## Aim of the task
What you return should be the lines from the first line of the records below through the line holding "def overlayCommit (w", unchanged.

(Stored data)

↓↓↓

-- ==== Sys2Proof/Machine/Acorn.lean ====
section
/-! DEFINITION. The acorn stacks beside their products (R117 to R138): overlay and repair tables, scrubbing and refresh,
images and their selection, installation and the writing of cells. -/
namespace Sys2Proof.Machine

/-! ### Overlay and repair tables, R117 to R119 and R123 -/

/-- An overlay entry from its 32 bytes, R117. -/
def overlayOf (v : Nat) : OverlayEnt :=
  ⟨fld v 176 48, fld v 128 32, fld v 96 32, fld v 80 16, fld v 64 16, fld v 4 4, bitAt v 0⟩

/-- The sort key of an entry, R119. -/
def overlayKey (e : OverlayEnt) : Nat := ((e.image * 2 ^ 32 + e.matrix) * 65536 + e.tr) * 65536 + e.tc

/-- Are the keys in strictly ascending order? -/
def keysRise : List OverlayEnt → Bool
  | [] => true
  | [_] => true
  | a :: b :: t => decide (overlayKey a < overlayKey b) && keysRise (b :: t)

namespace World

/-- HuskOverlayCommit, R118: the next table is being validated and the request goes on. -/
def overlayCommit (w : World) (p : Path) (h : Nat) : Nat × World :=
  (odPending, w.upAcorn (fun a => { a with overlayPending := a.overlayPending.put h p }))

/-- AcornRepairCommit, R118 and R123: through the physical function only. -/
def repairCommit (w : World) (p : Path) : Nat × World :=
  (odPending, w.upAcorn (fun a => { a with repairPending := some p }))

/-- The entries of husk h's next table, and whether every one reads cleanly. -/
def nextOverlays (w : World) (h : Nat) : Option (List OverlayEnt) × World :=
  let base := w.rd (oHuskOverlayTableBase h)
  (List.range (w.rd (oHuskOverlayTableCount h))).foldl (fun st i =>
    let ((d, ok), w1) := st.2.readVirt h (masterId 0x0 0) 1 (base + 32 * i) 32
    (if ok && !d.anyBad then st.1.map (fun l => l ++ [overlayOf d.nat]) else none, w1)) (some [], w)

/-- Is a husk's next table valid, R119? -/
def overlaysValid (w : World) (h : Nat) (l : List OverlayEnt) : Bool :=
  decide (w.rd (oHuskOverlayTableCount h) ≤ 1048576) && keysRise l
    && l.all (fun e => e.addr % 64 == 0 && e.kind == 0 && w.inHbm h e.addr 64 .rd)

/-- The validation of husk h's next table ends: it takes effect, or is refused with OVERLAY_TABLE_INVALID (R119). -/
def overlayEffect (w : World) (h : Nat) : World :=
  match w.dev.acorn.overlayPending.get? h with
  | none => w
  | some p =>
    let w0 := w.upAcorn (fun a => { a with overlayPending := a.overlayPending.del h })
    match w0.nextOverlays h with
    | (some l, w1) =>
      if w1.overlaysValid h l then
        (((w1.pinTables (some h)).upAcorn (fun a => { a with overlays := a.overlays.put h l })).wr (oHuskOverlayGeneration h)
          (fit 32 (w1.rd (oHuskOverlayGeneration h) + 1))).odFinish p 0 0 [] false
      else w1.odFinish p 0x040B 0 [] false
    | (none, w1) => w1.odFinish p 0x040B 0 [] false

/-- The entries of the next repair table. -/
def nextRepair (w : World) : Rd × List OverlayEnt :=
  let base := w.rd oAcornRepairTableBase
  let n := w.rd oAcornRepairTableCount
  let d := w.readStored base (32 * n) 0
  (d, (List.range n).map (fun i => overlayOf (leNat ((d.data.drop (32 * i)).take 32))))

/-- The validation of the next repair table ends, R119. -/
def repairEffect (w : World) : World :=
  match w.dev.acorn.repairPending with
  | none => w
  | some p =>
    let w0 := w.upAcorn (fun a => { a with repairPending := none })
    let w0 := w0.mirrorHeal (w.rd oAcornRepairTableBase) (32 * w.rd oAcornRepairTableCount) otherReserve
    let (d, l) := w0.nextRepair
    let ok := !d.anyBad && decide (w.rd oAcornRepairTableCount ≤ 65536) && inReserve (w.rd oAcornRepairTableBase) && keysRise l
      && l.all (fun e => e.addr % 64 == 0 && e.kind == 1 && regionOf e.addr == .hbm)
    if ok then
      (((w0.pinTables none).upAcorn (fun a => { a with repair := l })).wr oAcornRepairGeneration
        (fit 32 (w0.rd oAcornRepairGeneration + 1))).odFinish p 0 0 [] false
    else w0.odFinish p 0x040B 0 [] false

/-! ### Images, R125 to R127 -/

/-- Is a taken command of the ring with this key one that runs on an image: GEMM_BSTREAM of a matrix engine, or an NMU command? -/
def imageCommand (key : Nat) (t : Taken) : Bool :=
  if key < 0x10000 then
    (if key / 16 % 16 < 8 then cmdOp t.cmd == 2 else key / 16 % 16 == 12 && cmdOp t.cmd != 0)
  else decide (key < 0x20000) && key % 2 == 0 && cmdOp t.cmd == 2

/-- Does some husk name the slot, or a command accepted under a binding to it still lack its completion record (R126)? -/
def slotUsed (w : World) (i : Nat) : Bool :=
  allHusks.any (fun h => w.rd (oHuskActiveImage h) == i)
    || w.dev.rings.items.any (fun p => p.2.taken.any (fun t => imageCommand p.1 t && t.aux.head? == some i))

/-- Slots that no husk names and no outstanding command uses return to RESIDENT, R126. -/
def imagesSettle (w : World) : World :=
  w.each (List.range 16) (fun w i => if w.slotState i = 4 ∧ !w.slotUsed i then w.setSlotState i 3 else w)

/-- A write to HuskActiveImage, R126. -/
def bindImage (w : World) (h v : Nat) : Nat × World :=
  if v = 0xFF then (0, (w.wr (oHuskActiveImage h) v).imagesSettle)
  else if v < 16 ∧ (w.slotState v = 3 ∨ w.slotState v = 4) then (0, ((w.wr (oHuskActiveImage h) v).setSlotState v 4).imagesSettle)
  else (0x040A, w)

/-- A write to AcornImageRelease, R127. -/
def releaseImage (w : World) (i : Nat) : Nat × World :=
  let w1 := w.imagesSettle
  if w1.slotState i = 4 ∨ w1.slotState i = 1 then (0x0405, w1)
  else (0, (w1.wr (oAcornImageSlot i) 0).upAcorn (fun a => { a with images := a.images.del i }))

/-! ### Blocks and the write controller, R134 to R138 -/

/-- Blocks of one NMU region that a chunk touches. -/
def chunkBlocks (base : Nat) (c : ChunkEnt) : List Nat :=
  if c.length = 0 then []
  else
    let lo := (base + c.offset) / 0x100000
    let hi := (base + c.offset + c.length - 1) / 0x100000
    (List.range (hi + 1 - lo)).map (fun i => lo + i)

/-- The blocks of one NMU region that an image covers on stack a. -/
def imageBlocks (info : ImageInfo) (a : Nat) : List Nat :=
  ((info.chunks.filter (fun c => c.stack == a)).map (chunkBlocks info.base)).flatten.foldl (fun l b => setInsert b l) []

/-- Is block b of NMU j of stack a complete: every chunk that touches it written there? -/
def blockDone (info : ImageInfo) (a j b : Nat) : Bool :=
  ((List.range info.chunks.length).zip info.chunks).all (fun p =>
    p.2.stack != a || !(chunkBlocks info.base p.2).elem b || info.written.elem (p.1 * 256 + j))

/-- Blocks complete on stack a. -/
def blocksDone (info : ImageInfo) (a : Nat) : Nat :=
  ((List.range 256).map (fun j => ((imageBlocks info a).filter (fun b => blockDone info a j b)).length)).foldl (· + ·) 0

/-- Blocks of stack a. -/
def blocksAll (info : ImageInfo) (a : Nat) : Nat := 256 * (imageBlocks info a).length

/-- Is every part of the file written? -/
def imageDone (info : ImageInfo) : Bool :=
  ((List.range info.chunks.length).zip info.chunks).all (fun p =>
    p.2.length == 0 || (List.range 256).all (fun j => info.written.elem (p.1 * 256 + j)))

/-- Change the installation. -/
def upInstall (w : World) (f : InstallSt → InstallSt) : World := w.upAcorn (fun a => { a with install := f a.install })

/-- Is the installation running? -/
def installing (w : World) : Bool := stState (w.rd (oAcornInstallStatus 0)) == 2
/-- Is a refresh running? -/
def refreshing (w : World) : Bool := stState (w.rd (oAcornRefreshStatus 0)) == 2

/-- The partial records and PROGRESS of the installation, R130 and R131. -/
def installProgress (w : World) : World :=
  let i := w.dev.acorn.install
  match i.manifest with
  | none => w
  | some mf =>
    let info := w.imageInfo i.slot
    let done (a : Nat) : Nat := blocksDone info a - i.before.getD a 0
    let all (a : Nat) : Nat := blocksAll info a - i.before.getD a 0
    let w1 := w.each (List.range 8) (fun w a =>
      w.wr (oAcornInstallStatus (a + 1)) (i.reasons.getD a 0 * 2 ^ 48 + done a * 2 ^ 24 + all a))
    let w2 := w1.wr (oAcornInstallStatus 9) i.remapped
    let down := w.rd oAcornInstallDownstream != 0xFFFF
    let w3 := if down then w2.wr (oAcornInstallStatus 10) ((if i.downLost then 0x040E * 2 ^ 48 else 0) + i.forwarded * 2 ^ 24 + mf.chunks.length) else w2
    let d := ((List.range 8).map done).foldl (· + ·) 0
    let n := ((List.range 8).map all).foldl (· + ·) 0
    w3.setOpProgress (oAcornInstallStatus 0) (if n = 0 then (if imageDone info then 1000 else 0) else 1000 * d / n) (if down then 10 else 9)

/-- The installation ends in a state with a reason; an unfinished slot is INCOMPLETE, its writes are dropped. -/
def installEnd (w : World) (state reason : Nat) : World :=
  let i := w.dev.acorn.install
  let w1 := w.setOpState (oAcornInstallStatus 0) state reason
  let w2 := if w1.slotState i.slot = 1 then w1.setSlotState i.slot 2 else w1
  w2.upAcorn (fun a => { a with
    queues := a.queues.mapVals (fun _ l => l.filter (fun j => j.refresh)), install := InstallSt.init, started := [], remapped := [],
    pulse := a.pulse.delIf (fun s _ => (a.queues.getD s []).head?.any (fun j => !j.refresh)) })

↑↑↑

## Answer to this task
-- ==== Sys2Proof/Machine/Acorn.lean ====
section
/-! DEFINITION. The acorn stacks beside their products (R117 to R138): overlay and repair tables, scrubbing and refresh,
images and their selection, installation and the writing of cells. -/
namespace Sys2Proof.Machine

/-! ### Overlay and repair tables, R117 to R119 and R123 -/

/-- An overlay entry from its 32 bytes, R117. -/
def overlayOf (v : Nat) : OverlayEnt :=
  ⟨fld v 176 48, fld v 128 32, fld v 96 32, fld v 80 16, fld v 64 16, fld v 4 4, bitAt v 0⟩

/-- The sort key of an entry, R119. -/
def overlayKey (e : OverlayEnt) : Nat := ((e.image * 2 ^ 32 + e.matrix) * 65536 + e.tr) * 65536 + e.tc

/-- Are the keys in strictly ascending order? -/
def keysRise : List OverlayEnt → Bool
  | [] => true
  | [_] => true
  | a :: b :: t => decide (overlayKey a < overlayKey b) && keysRise (b :: t)

namespace World

/-- HuskOverlayCommit, R118: the next table is being validated and the request goes on. -/
def overlayCommit (w : World) (p : Path) (h : Nat) : Nat × World :=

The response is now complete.